» TASK ITEM
Of the lines listed below, return exactly those that run from the line containing "header, the directory" through the line containing "noOverlap (o + n) t", both included.

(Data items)

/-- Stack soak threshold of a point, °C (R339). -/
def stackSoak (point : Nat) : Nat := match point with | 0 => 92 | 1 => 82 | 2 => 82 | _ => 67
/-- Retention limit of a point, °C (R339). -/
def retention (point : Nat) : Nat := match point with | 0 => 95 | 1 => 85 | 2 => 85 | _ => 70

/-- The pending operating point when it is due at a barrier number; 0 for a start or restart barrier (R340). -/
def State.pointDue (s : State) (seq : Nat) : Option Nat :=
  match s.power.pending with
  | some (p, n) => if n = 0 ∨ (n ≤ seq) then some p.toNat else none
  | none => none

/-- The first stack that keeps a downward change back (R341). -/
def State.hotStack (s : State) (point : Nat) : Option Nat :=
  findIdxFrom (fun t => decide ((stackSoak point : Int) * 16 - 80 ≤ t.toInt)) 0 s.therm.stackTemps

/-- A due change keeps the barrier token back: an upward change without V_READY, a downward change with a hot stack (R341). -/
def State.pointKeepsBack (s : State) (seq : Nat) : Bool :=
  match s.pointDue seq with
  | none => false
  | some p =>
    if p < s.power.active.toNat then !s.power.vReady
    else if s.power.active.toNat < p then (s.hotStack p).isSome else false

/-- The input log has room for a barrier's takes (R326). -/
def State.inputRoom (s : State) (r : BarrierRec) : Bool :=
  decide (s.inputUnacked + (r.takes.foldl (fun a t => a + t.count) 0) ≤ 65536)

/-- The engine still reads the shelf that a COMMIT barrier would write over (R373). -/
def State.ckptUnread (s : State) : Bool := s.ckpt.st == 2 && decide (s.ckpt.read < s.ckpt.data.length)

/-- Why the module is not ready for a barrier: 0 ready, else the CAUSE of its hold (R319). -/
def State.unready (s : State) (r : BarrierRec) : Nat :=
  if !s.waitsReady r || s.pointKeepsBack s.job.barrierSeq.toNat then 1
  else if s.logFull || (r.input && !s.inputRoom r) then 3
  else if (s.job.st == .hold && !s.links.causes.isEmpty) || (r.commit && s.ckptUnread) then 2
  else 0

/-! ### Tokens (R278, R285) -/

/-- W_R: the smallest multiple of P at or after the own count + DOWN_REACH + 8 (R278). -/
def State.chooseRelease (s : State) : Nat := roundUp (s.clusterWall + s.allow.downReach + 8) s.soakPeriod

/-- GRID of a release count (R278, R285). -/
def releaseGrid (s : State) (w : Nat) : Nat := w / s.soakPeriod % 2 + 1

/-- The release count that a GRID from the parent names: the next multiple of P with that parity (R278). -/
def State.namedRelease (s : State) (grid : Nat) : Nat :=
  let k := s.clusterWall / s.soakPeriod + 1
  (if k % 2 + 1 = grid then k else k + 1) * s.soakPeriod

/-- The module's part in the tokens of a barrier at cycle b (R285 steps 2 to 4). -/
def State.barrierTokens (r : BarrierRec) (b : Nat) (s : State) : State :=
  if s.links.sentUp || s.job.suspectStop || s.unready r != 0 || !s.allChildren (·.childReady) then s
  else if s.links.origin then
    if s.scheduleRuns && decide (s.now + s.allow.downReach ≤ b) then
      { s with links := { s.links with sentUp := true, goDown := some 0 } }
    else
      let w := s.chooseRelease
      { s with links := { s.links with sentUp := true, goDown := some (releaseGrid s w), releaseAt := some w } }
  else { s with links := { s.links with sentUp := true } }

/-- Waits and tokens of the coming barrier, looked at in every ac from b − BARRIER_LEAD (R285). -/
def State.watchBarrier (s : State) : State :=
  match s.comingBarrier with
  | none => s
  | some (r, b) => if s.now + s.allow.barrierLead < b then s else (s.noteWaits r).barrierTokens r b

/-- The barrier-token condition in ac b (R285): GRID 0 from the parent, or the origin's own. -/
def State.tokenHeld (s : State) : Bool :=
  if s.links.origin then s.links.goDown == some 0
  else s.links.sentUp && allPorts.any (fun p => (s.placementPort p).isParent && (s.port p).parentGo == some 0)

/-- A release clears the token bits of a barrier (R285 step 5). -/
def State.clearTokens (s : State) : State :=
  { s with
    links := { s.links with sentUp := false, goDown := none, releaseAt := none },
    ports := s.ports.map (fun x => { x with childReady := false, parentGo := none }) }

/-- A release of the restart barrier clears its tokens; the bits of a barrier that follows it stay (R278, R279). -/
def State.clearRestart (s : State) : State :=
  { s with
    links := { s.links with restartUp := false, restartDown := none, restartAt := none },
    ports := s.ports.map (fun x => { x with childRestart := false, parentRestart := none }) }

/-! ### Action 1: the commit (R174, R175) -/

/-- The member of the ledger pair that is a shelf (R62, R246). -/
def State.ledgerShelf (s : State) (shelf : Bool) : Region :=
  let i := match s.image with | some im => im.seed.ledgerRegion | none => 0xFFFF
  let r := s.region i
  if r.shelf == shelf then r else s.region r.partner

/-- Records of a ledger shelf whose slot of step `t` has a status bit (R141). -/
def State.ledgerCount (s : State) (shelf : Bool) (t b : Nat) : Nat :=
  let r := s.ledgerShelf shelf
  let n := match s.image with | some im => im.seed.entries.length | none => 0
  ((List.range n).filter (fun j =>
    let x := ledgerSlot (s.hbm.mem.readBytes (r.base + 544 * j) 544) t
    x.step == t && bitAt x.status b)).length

* * *

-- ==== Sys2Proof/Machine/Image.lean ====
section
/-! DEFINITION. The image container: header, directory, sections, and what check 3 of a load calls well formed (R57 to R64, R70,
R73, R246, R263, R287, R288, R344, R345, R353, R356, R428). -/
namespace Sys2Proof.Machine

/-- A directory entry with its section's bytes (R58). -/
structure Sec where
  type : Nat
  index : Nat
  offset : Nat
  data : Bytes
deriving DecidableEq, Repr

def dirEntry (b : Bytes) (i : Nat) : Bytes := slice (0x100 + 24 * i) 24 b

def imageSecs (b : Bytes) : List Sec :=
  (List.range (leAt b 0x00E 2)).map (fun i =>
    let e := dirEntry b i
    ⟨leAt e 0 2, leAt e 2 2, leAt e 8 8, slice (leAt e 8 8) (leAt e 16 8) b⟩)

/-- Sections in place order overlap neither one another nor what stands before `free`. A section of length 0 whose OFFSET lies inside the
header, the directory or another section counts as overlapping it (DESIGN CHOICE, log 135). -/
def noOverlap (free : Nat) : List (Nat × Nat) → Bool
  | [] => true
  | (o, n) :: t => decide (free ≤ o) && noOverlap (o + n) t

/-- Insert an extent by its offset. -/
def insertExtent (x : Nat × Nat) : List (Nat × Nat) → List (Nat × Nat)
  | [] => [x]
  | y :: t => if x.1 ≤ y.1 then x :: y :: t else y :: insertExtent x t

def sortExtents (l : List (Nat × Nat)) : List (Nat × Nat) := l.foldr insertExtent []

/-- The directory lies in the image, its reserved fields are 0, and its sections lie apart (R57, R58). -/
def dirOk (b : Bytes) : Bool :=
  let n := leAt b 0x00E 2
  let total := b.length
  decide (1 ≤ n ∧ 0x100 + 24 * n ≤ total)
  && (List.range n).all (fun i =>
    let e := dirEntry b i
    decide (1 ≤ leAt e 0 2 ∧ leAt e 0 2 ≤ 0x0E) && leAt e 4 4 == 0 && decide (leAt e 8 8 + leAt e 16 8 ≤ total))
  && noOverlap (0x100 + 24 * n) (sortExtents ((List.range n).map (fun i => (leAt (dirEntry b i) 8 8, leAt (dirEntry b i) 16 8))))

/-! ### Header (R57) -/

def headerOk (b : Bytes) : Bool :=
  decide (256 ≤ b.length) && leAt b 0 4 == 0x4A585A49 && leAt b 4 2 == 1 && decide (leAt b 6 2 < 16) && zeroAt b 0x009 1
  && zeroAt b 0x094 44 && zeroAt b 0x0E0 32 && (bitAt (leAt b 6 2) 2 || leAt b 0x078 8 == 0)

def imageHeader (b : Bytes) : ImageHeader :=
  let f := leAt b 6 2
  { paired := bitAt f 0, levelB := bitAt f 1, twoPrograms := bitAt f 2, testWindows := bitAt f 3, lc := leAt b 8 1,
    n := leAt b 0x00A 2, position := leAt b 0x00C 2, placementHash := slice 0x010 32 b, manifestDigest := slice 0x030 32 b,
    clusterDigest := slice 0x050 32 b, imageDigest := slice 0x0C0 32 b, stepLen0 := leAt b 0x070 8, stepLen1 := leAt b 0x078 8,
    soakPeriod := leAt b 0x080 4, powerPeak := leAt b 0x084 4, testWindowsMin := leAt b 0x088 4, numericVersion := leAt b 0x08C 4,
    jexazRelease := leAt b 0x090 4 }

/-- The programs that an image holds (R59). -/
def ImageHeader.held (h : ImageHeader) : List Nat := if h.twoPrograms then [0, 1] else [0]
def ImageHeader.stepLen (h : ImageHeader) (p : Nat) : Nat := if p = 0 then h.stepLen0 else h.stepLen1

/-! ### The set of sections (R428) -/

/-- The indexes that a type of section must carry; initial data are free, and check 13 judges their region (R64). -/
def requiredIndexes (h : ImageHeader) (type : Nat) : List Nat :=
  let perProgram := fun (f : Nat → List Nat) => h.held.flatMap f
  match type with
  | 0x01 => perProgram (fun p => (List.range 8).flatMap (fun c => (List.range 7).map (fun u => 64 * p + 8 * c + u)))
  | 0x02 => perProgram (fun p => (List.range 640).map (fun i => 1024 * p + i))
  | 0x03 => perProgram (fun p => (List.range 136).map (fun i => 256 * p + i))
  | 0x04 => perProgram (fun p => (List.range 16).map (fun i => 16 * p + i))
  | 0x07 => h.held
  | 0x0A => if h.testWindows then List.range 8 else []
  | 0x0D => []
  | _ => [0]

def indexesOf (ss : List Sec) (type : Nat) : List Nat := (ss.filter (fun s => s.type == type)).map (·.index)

» ANSWER FOR THIS EXERCISE
header, the directory or another section counts as overlapping it (DESIGN CHOICE, log 135). -/
def noOverlap (free : Nat) : List (Nat × Nat) → Bool
  | [] => true
  | (o, n) :: t => decide (free ≤ o) && noOverlap (o + n) t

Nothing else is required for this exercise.